**Exercise requirements**
Repeat every record below exactly as written.
-- Provided entries follows --
theorem claimLaw_pinReset (straps : BitVec 3) (rest : List Instr) :
    ({ State.resetWith straps with pending := rest } : State).ClaimLaw := by
  have hclaim (n : Channel) : ({ State.resetWith straps with pending := rest } : State).claims.get n = none := by
    simp [State.resetWith, Vector.get_eq_getElem]
  have hlane (l : LaneId) : ({ State.resetWith straps with pending := rest } : State).lane l = Lane.reset := by
    simp [State.lane, State.resetWith, Vector.get_eq_getElem]
  refine ⟨fun n l => ?_, fun n l h => ?_, fun l _ => ?_⟩
  · rw [hclaim, hlane, needs_of_empty rfl rfl]
    simp
  · rw [hclaim] at h
    exact absurd h nofun
  · rw [hlane]
    exact ⟨rfl, rfl⟩

theorem claimLaw_parts : KeptByParts State.ClaimLaw where
  queue _ _ hs := hs
  link _ _ hs := hs
  attn _ _ hs := hs
  store _ _ _ hs := hs
  anyStore _ _ hs := hs
  profiles _ _ hs := hs
  progress _ _ hs := hs
  pinReset := claimLaw_pinReset
  judgeHeader s n b := claimLaw_of_keeps (judgeHeader_keepsLanes (KeepsLanes.refl s) n b) (judgeHeader_keeps (Keeps.refl s) n b)
  judgePacket s n f := claimLaw_of_keeps (judgePacket_keepsLanes (KeepsLanes.refl s) n f) (judgePacket_keeps (Keeps.refl s) n f)
  loseLock s n := claimLaw_of_keeps (loseLock_keepsLanes (KeepsLanes.refl s) n) (loseLock_keeps (Keeps.refl s) n)
  beginShift s n _ :=
    claimLaw_of_keeps (modChan_keepsLanes (KeepsLanes.refl s) n _) (modChan_keeps (Keeps.refl s) n fun _ => rfl)
  takeLookup s n a := claimLaw_of_keeps (takeLookup_keepsLanes (KeepsLanes.refl s) n a) (takeLookup_keeps (Keeps.refl s) n a)
  takeRelease s n b :=
    claimLaw_of_keeps (takeRelease_keepsLanes (KeepsLanes.refl s) n b) (takeRelease_keeps (Keeps.refl s) n b)
  takeProposal s n := claimLaw_of_keeps (takeProposal_keepsLanes (KeepsLanes.refl s) n) (takeProposal_keeps (Keeps.refl s) n)
  takeEntryAdd s key first last d :=
    claimLaw_of_keeps (takeEntryAdd_keepsLanes (KeepsLanes.refl s) key first last d)
      (takeEntryAdd_keeps (Keeps.refl s) key first last d)
  takeEntryAmend s handle g first last d :=
    claimLaw_of_keeps (takeEntryAmend_keepsLanes (KeepsLanes.refl s) handle g first last d)
      (takeEntryAmend_keeps (Keeps.refl s) handle g first last d)
  takeEntryRetire s handle g :=
    claimLaw_of_keeps (takeEntryRetire_keepsLanes (KeepsLanes.refl s) handle g)
      (takeEntryRetire_keeps (Keeps.refl s) handle g)
  takeProposalConfirm s handle g :=
    claimLaw_of_keeps (takeProposalConfirm_keepsLanes (KeepsLanes.refl s) handle g)
      (takeProposalConfirm_keeps (Keeps.refl s) handle g)
  takeProposalReject s handle g :=
    claimLaw_of_keeps (takeProposalReject_keepsLanes (KeepsLanes.refl s) handle g)
      (takeProposalReject_keeps (Keeps.refl s) handle g)
  takeChannelSet _ mask record hs := takeChannelSet_claimLaw hs mask record
  startChannel s n := claimLaw_of_keeps (startChannel_keepsLanes (KeepsLanes.refl s) n) (startChannel_keeps (Keeps.refl s) n)
  haltChannel s n := claimLaw_of_keeps (haltChannel_keepsLanes (KeepsLanes.refl s) n) (haltChannel_keeps (Keeps.refl s) n)
  clearCounters s n :=
    claimLaw_of_keeps (modChan_keepsLanes (KeepsLanes.refl s) n _) (modChan_keeps (Keeps.refl s) n fun _ => rfl)
  startOne s := claimLaw_of_keeps (startOne_keepsLanes (KeepsLanes.refl s)) (startOne_keeps (Keeps.refl s))
  completeJob s e := claimLaw_of_follows (completeJob_lanesFollow s e) (completeJob_keeps (Keeps.refl s) e).config
  takeWithdrawOrder s n :=
    claimLaw_of_keeps (takeWithdrawOrder_keepsLanes (KeepsLanes.refl s) n) (takeWithdrawOrder_keeps (Keeps.refl s) n)
  takeCancelOrder s n :=
    claimLaw_of_keeps (takeCancelOrder_keepsLanes (KeepsLanes.refl s) n) (takeCancelOrder_keeps (Keeps.refl s) n)
  tickParts _ l hs := tickParts_claimLaw hs l
  judgeStep s n := claimLaw_of_keeps (judgeStep_keepsLanes (KeepsLanes.refl s) n) (judgeStep_keeps (Keeps.refl s) n)
  takeLaneSet _ lane record hs := takeLaneSet_claimLaw hs lane record
  takeCueAdd _ lane target trigger f hs := takeCueAdd_claimLaw hs lane target trigger f
  takeCueAbort _ lane cue hs := takeCueAbort_claimLaw hs lane cue
  clearLaneCounters _ _ := claimLaw_of_follows (LanesFollow.modLane ⟨rfl, rfl, rfl, Iff.rfl⟩) fun _ => rfl
  resetTableAndChannels s :=
    claimLaw_of_follows (LanesFollow.of_keeps (resetTableAndChannels_keepsLanes s)) (resetTableAndChannels_config s)
  resetPool s := claimLaw_of_follows (LanesFollow.of_keeps ⟨rfl, rfl⟩) fun n => (resetPool_follows s n).config
  resetLane _ l hs := resetLane_claimLaw hs l

/-- Settles O59: claims begin and end with the need for them. -/
theorem stepKeepsClaimLaw : Obligations.StepKeepsClaimLaw := fun _ _ hs h => claimLaw_parts.step hs h

end Sys2Proof.Machine
end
-- Provided entries concluded --
**Solution to this problem**
theorem claimLaw_pinReset (straps : BitVec 3) (rest : List Instr) :
    ({ State.resetWith straps with pending := rest } : State).ClaimLaw := by
  have hclaim (n : Channel) : ({ State.resetWith straps with pending := rest } : State).claims.get n = none := by
    simp [State.resetWith, Vector.get_eq_getElem]
  have hlane (l : LaneId) : ({ State.resetWith straps with pending := rest } : State).lane l = Lane.reset := by
    simp [State.lane, State.resetWith, Vector.get_eq_getElem]
  refine ⟨fun n l => ?_, fun n l h => ?_, fun l _ => ?_⟩
  · rw [hclaim, hlane, needs_of_empty rfl rfl]
    simp
  · rw [hclaim] at h
    exact absurd h nofun
  · rw [hlane]
    exact ⟨rfl, rfl⟩

theorem claimLaw_parts : KeptByParts State.ClaimLaw where
  queue _ _ hs := hs
  link _ _ hs := hs
  attn _ _ hs := hs
  store _ _ _ hs := hs
  anyStore _ _ hs := hs
  profiles _ _ hs := hs
  progress _ _ hs := hs
  pinReset := claimLaw_pinReset
  judgeHeader s n b := claimLaw_of_keeps (judgeHeader_keepsLanes (KeepsLanes.refl s) n b) (judgeHeader_keeps (Keeps.refl s) n b)
  judgePacket s n f := claimLaw_of_keeps (judgePacket_keepsLanes (KeepsLanes.refl s) n f) (judgePacket_keeps (Keeps.refl s) n f)
  loseLock s n := claimLaw_of_keeps (loseLock_keepsLanes (KeepsLanes.refl s) n) (loseLock_keeps (Keeps.refl s) n)
  beginShift s n _ :=
    claimLaw_of_keeps (modChan_keepsLanes (KeepsLanes.refl s) n _) (modChan_keeps (Keeps.refl s) n fun _ => rfl)
  takeLookup s n a := claimLaw_of_keeps (takeLookup_keepsLanes (KeepsLanes.refl s) n a) (takeLookup_keeps (Keeps.refl s) n a)
  takeRelease s n b :=
    claimLaw_of_keeps (takeRelease_keepsLanes (KeepsLanes.refl s) n b) (takeRelease_keeps (Keeps.refl s) n b)
  takeProposal s n := claimLaw_of_keeps (takeProposal_keepsLanes (KeepsLanes.refl s) n) (takeProposal_keeps (Keeps.refl s) n)
  takeEntryAdd s key first last d :=
    claimLaw_of_keeps (takeEntryAdd_keepsLanes (KeepsLanes.refl s) key first last d)
      (takeEntryAdd_keeps (Keeps.refl s) key first last d)
  takeEntryAmend s handle g first last d :=
    claimLaw_of_keeps (takeEntryAmend_keepsLanes (KeepsLanes.refl s) handle g first last d)
      (takeEntryAmend_keeps (Keeps.refl s) handle g first last d)
  takeEntryRetire s handle g :=
    claimLaw_of_keeps (takeEntryRetire_keepsLanes (KeepsLanes.refl s) handle g)
      (takeEntryRetire_keeps (Keeps.refl s) handle g)
  takeProposalConfirm s handle g :=
    claimLaw_of_keeps (takeProposalConfirm_keepsLanes (KeepsLanes.refl s) handle g)
      (takeProposalConfirm_keeps (Keeps.refl s) handle g)
  takeProposalReject s handle g :=
    claimLaw_of_keeps (takeProposalReject_keepsLanes (KeepsLanes.refl s) handle g)
      (takeProposalReject_keeps (Keeps.refl s) handle g)
  takeChannelSet _ mask record hs := takeChannelSet_claimLaw hs mask record
  startChannel s n := claimLaw_of_keeps (startChannel_keepsLanes (KeepsLanes.refl s) n) (startChannel_keeps (Keeps.refl s) n)
  haltChannel s n := claimLaw_of_keeps (haltChannel_keepsLanes (KeepsLanes.refl s) n) (haltChannel_keeps (Keeps.refl s) n)
  clearCounters s n :=
    claimLaw_of_keeps (modChan_keepsLanes (KeepsLanes.refl s) n _) (modChan_keeps (Keeps.refl s) n fun _ => rfl)
  startOne s := claimLaw_of_keeps (startOne_keepsLanes (KeepsLanes.refl s)) (startOne_keeps (Keeps.refl s))
  completeJob s e := claimLaw_of_follows (completeJob_lanesFollow s e) (completeJob_keeps (Keeps.refl s) e).config
  takeWithdrawOrder s n :=
    claimLaw_of_keeps (takeWithdrawOrder_keepsLanes (KeepsLanes.refl s) n) (takeWithdrawOrder_keeps (Keeps.refl s) n)
  takeCancelOrder s n :=
    claimLaw_of_keeps (takeCancelOrder_keepsLanes (KeepsLanes.refl s) n) (takeCancelOrder_keeps (Keeps.refl s) n)
  tickParts _ l hs := tickParts_claimLaw hs l
  judgeStep s n := claimLaw_of_keeps (judgeStep_keepsLanes (KeepsLanes.refl s) n) (judgeStep_keeps (Keeps.refl s) n)
  takeLaneSet _ lane record hs := takeLaneSet_claimLaw hs lane record
  takeCueAdd _ lane target trigger f hs := takeCueAdd_claimLaw hs lane target trigger f
  takeCueAbort _ lane cue hs := takeCueAbort_claimLaw hs lane cue
  clearLaneCounters _ _ := claimLaw_of_follows (LanesFollow.modLane ⟨rfl, rfl, rfl, Iff.rfl⟩) fun _ => rfl
  resetTableAndChannels s :=
    claimLaw_of_follows (LanesFollow.of_keeps (resetTableAndChannels_keepsLanes s)) (resetTableAndChannels_config s)
  resetPool s := claimLaw_of_follows (LanesFollow.of_keeps ⟨rfl, rfl⟩) fun n => (resetPool_follows s n).config
  resetLane _ l hs := resetLane_claimLaw hs l

/-- Settles O59: claims begin and end with the need for them. -/
theorem stepKeepsClaimLaw : Obligations.StepKeepsClaimLaw := fun _ _ hs h => claimLaw_parts.step hs h

end Sys2Proof.Machine
end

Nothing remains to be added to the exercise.